Антонов-Овсеенко затронул и крестьянский вопрос: «В деревне растет кулацкое засилье, кулаки начинают скупать земли у беднейших крестьян». Он привел слова Энгельса относительно крестьянских войн в Германии: «Чрезвычайное горе тому вождю, который приходит к власти в ту пору, когда классовые и материальные условия движения не подготовлены к тому, чтобы обеспечить в должной мере эту власть. Тогда этому вождю приходится проводить в жизнь не идеи своего класса… а то, к чему материальные условия подготовили, т. е. проводить в жизнь желания и линию классовую, с которой он расходится…» Антонов позже стал троцкистом, а еще позже, работая в Наркоминделе, попал во время гражданской войны в Испанию. В 1939 году его постигла судьба большинства советских работников, вернувшихся из Испании: расстрел. Последние его слова на XI съезде были: «…подтянуть животы, напрячь мускулы, чтобы выйти из тяжелого положения, опираясь на собственные силы и ресурсы, не ожидая от смычки с капитализмом каких-нибудь реальных результатов».
Затем слово было предоставлено Д. Б. Рязанову. Делегаты ожидали фейерверка. Он заведовал Институтом Маркса-Энгельса и был авторитетом по социалистическим отцам церкви, но, будучи оппозиционером par excellence, подвергал Ленина почтительной, но от этого не менее суровой критике. Все, которым приходится выступать с критикой ЦК, сказал он (заметив в скобках: «Я, боже сохрани, далек от оппозиции»), попадают в затруднительное положение. «Наш ЦК совершенно особое учреждение. Говорят, что английский парламент все может; он не может только превратить мужчину в женщину. Наш ЦК куда сильнее: он уже не одного очень революционного мужчину превратил в бабу, и число таких баб невероятно размножается…

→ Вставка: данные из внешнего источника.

-- ==== Sys2Proof/Laws/Ops.lean ====
section
/-! SUPPORT. What each shared operation can do, said once. -/

namespace Sys2Proof.Machine

/-! ### The end of an operation and the gate -/

@[simp] theorem finish_ok (v : Value) (s : State) : finish (.ok v, s) = s.reply (.ok v) := rfl

@[simp] theorem finish_raise (e : OpError) (s : State) : finish (.raise e, s) = s.reply (.raise e) := rfl

/-- An operation that faults on a state with no fault recorded records the fault. -/
theorem finish_fault {s : State} (f : Fault) (h : s.fault = none) :
    finish (.fault f, s) = s.faultedBy f := by
  simp [finish, State.faultedBy, h]

/-- An operation that is refused on a state with no refusal recorded records the refusal. -/
theorem finish_refuse {s : State} (x : Refusal) (h : s.refused = none) :
    finish (.refuse x, s) = s.refusedBy x := by
  simp [finish, State.refusedBy, h]

/-- The end of an operation changes the outcomes, `fault` and `refused` alone. -/
theorem finish_frame (r : OpOutcome Value × State) :
    (finish r).dev = r.2.dev ∧ (finish r).ch = r.2.ch ∧ (finish r).commands = r.2.commands ∧
      (finish r).writeAnswers = r.2.writeAnswers ∧ (finish r).readAnswers = r.2.readAnswers ∧
      (finish r).txns = r.2.txns ∧ (finish r).outcomes = r.1 :: r.2.outcomes := by
  obtain ⟨o, s⟩ := r
  cases o <;> simp [finish]

theorem gate_of_running {s : State} (h : s.Running) (k : Host.Outcome State Fault Refusal) :
    gate s k = k := by
  obtain ⟨hf, hr⟩ := h
  simp [gate, hf, hr]

theorem gate_of_fault {s : State} {f : Fault} (h : s.fault = some f)
    (k : Host.Outcome State Fault Refusal) : gate s k = .fault f := by
  simp [gate, h]

theorem gate_of_refused {s : State} {x : Refusal} (hf : s.fault = none) (h : s.refused = some x)
    (k : Host.Outcome State Fault Refusal) : gate s k = .refused x := by
  simp [gate, hf, h]

/-- Where the gate answers a next state, the block is running and the answer is what stands behind the gate. -/
theorem gate_next {s t : State} {k : Host.Outcome State Fault Refusal} (h : gate s k = .next t) :
    s.Running ∧ k = .next t := by
  unfold gate at h
  split at h
  · cases h
  · cases h
  · exact ⟨⟨‹_›, ‹_›⟩, h⟩

theorem operate_of_running {s : State} (h : s.Running) (op : State → OpOutcome Value × State) :
    operate s op = .next (finish (op s)) := gate_of_running h _

/-- Where an operation answers a next state, the block is running and the state is the operation's end. -/
theorem operate_next {s t : State} {op : State → OpOutcome Value × State} (h : operate s op = .next t) :
    s.Running ∧ t = finish (op s) := by
  obtain ⟨hr, hk⟩ := gate_next h
  cases hk
  exact ⟨hr, rfl⟩

theorem compute_of_running {s : State} (h : s.Running) (r : OpOutcome Value) :
    compute s r = .next (finish (r, s)) := operate_of_running h _

theorem compute_next {s t : State} {r : OpOutcome Value} (h : compute s r = .next t) :
    s.Running ∧ t = finish (r, s) := operate_next h

/-- A channel operation on a handle that names a context. -/
theorem operateOn_of_running {s : State} {h : Nat} {c : Channel} (hs : s.Running) (hc : s.ch[h]? = some c)
    (op : Channel → State → OpOutcome Value × State) : operateOn h s op = .next (finish (op c s)) := by
  simp [operateOn, operate_of_running hs, hc]

/-- A channel operation on a handle that names none (R216). -/
theorem operateOn_badHandle {s : State} {h : Nat} (hs : s.Running) (hc : s.ch[h]? = none)
    (op : Channel → State → OpOutcome Value × State) : operateOn h s op = .next (s.refusedBy (.badHandle h)) := by
  simp [operateOn, operate_of_running hs, hc, finish_refuse _ hs.2]

/-- Where a channel operation answers a next state, the handle was refused or named the context operated on. -/
theorem operateOn_next {s t : State} {h : Nat} {op : Channel → State → OpOutcome Value × State}
    (he : operateOn h s op = .next t) :
    s.Running ∧
      ((s.ch[h]? = none ∧ t = s.refusedBy (.badHandle h)) ∨
        ∃ c, s.ch[h]? = some c ∧ t = finish (op c s)) := by
  obtain ⟨hr, rfl⟩ := operate_next he
  refine ⟨hr, ?_⟩
  cases hc : s.ch[h]? with
  | none => exact .inl ⟨rfl, finish_refuse _ hr.2⟩
  | some c => exact .inr ⟨c, rfl, rfl⟩

/-! ### The bus -/

/-- A `BusWrite` to the device's address: its answer, and the state it leaves. -/
theorem busWrite_eq (byte : Byte) (s : State) :
    busWrite s.dev.address byte s = (s.nextWriteAnswer, s.wrote byte) := rfl

/-- A `BusRead` from the device's address: its frame, and the state it leaves. -/
theorem busRead_eq (cmd : Byte) (s : State) :
    busRead s.dev.address cmd s = (readFrame? s.nextReadAnswer, s.didRead cmd) := rfl

theorem nextWriteAnswer_cons {s : State} {a : WriteAnswer} {l : List WriteAnswer}
    (h : s.writeAnswers = a :: l) : s.nextWriteAnswer = a := by
  simp [State.nextWriteAnswer, h]

theorem nextReadAnswer_cons {s : State} {a : ReadAnswer} {l : List ReadAnswer}
    (h : s.readAnswers = a :: l) : s.nextReadAnswer = a := by
  simp [State.nextReadAnswer, h]

/-! ### The device operations -/

/-- The decoder gives a code or `ConversionNotReady`, as the ready bit says (R130). -/
theorem decodeFrame_cases (f : Frame) (r : Rate) :
    (statusReady f.b2 = true ∧ decodeFrame f r = .ok (signedCode (dataField f r) (rateMaxCode r))) ∨
      (statusReady f.b2 = false ∧ decodeFrame f r = .raise .conversionNotReady) := by
  unfold decodeFrame
  cases statusReady f.b2 <;> simp

/-- `INITIATE` writes once; it caches the byte when the write was answered `Ok`, and raises `BusError` when not
(R150). -/
theorem initiateDevice_cases (w : Byte) (s : State) :
    (s.nextWriteAnswer = .ok ∧
        initiateDevice w s = (.ok (), (s.wrote (setStart w)).setLastConfig (clearStart w))) ∨
      (s.nextWriteAnswer = .transportError ∧
        initiateDevice w s = (.raise (.busError .write), s.wrote (setStart w))) := by
  unfold initiateDevice
  rw [busWrite_eq]
  cases h : s.nextWriteAnswer
  · exact .inl ⟨rfl, rfl⟩
  · exact .inr ⟨rfl, rfl⟩

/-- `GET_CONV` ends in the 18-bit refusal, the error of the rate, the fault of the unwritten cache, or after one
read in `BusError` or the decoder's outcome (R151). -/
theorem getConversion_cases (rate : Rat) (s : State) :
    (rate = rate3p75 ∧ getConversion rate s = (.refuse .unsupported18Bit, s)) ∨
      ((∀ r : Rate, rateSettable r = true → rate ≠ rateSps r) ∧ rate ≠ rate3p75 ∧
        getConversion rate s = (.raise (.invalidArgument .rate (.rat rate)), s)) ∨
      ∃ r : Rate, rate = rateSps r ∧ rateSettable r = true ∧
        ((s.dev.lastConfig = .unwritten ∧ getConversion rate s = (.fault .unwrittenLastConfig, s)) ∨
          ∃ cmd, s.dev.lastConfig = .byte cmd ∧
            ((readFrame? s.nextReadAnswer = none ∧
                getConversion rate s = (.raise (.busError .read), s.didRead cmd)) ∨
              ∃ f, readFrame? s.nextReadAnswer = some f ∧
                getConversion rate s = (decodeFrame f r, s.didRead cmd))) := by
  unfold getConversion
  obtain ⟨h, hw⟩ | ⟨h, hw⟩ := checkWidth_cases rate
  · exact .inl ⟨h, by rw [hw]; rfl⟩
  · obtain ⟨r, hr, hs, hc⟩ | ⟨hr, hc⟩ := checkRate_cases rate
    · refine .inr (.inr ⟨r, hr, hs, ?_⟩)
      rw [hw, hc]
      cases hl : s.dev.lastConfig with
      | unwritten => exact .inl ⟨rfl, by simp⟩
      | byte cmd =>
        refine .inr ⟨cmd, rfl, ?_⟩
        cases hf : readFrame? s.nextReadAnswer with
        | none => exact .inl ⟨rfl, by simp [busRead_eq, hf]⟩
        | some f => exact .inr ⟨f, rfl, by simp [busRead_eq, hf]⟩
    · exact .inr (.inl ⟨hr, h, by rw [hw, hc]; rfl⟩)

/-- `ACTIVE_CHAN` faults on an unwritten cache and else reads the mux field (R152). -/
theorem activeChannel_cases (s : State) :
    (s.dev.lastConfig = .unwritten ∧ activeChannel s = .fault .unwrittenLastConfig) ∨
      ∃ w, s.dev.lastConfig = .byte w ∧ activeChannel s = .ok (muxField w) := by
  unfold activeChannel
  cases h : s.dev.lastConfig with
  | unwritten => exact .inl ⟨rfl, rfl⟩
  | byte w => exact .inr ⟨w, rfl, rfl⟩

/-- `GET_RAW` on a context is `GET_CONV` at its rate; a code makes the phase `Idle`, and anything else leaves what
`GET_CONV` left (R173). -/
theorem getRawCode_cases (h : Nat) (c : Channel) (s : State) :
    (∃ code, (getConversion (rateSps c.sampleRate) s).1 = .ok code ∧
        getRawCode h c s =
          (.ok code, (getConversion (rateSps c.sampleRate) s).2.setChannel h { c with phase := .idle })) ∨
      ((∀ code, (getConversion (rateSps c.sampleRate) s).1 ≠ .ok code) ∧
        getRawCode h c s = getConversion (rateSps c.sampleRate) s) := by
  unfold getRawCode
  cases hg : getConversion (rateSps c.sampleRate) s with
  | mk o s1 =>
    cases o with
    | ok code => exact .inl ⟨code, rfl, rfl⟩
    | raise e => exact .inr ⟨by simp, rfl⟩
    | fault f => exact .inr ⟨by simp, rfl⟩
    | refuse x => exact .inr ⟨by simp, rfl⟩

/-! ### The step -/

/-- Where a step answers a next state: the block was idle, or the next command was executed, or its opcode was
refused (R70, R74). -/
theorem step_next {s t : State} (h : step s = .next t) :
    s.Running ∧
      ((s.commands = [] ∧ t = s) ∨
        ∃ c rest, s.commands = c :: rest ∧
          ((∃ i, Sys2Proof.decode c = .ok i ∧ exec i { s with commands := rest } = .next t) ∨
            ∃ op, Sys2Proof.decode c = .error (.illegalOpcode op) ∧
              t = { s with commands := rest }.refusedBy (.illegalOpcode op))) := by
  obtain ⟨hr, hk⟩ := gate_next h
  refine ⟨hr, ?_⟩
  cases hc : s.commands with
  | nil =>
    simp only [fetch, hc] at hk
    cases hk
    exact .inl ⟨rfl, rfl⟩
  | cons c rest =>
    refine .inr ⟨c, rest, rfl, ?_⟩
    simp only [fetch, hc] at hk
    cases hd : Sys2Proof.decode c with
    | ok i => exact .inl ⟨i, rfl, by simpa [hd] using hk⟩
    | error e =>
      cases e with
      | illegalOpcode op =>
        refine .inr ⟨op, rfl, ?_⟩
        simp only [hd, refuseCommand, Host.Outcome.next.injEq] at hk
        rw [← hk]
        exact finish_refuse _ hr.2

end Sys2Proof.Machine
end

Тов. Ленин пришел к одному заключению: Коммунистическая партия для всего того нового положения, в котором приходится работать, абсолютно не годится». В чем же дело? — спрашивает Рязанов — и отвечает: ЦК нарушил все начала партийной демократии. «Пока партия и ее члены не будут принимать участия в коллективном обсуждении всех этих мер, которые проводятся от ее имени, пока эти мероприятия будут падать, как снег, на голову членов партии, до тех пор у нас будет создаваться то, что т. Ленин назвал паническим настроением… Тов. Ленин сегодня сказал, что мы ставим точку этому отступлению. Я слышал об этой точке, но я не знаю, где поставили эту точку…Перестали отступать, — где мы перестали?.. Это надо сказать, а это не было сказано». Рязанов попрекал Ленина еще и тем, что тот чересчур ругает пролетариат: «если этот пролетариат все еще состоит в значительной части из шкурников… то является вопрос: на что мы будем опираться?» Он высказал надежду, что все рабочие, «которые остались еще у нас на крупных предприятиях», войдут в компартию. За этими его словами последовали аплодисменты.